TASK TO COMPLETE -
Read through the data and report every line in which the word "whose" occurs.

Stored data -

-- ==== Sys2Proof/Machine/Step.lean ====
section
/-! DEFINITION. One step of the machine: the agent whose turn it is takes its step (R72). -/

namespace Sys2Proof.Machine

/-- The next turn is taken. With no turn left no agent is due, and the block waits as it is (R260, log 2). -/
def step (s : State) : Host.Outcome State Fault Refusal :=
  match s.turns with
  | []      => .next s
  | t :: ts => takeTurn t { s with turns := ts }

/-- The state whose next step issues the command word with these bits: the block fetches nothing (R36), so the word is
placed where the host takes its next action from, and the host's turn comes next. -/
def State.withFetchWord (s : State) (nbits w : Nat) : State := s.withCommand (wordOfBits nbits w)

end Sys2Proof.Machine
end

FINAL ANSWER -
/-! DEFINITION. One step of the machine: the agent whose turn it is takes its step (R72). -/
/-- The state whose next step issues the command word with these bits: the block fetches nothing (R36), so the word is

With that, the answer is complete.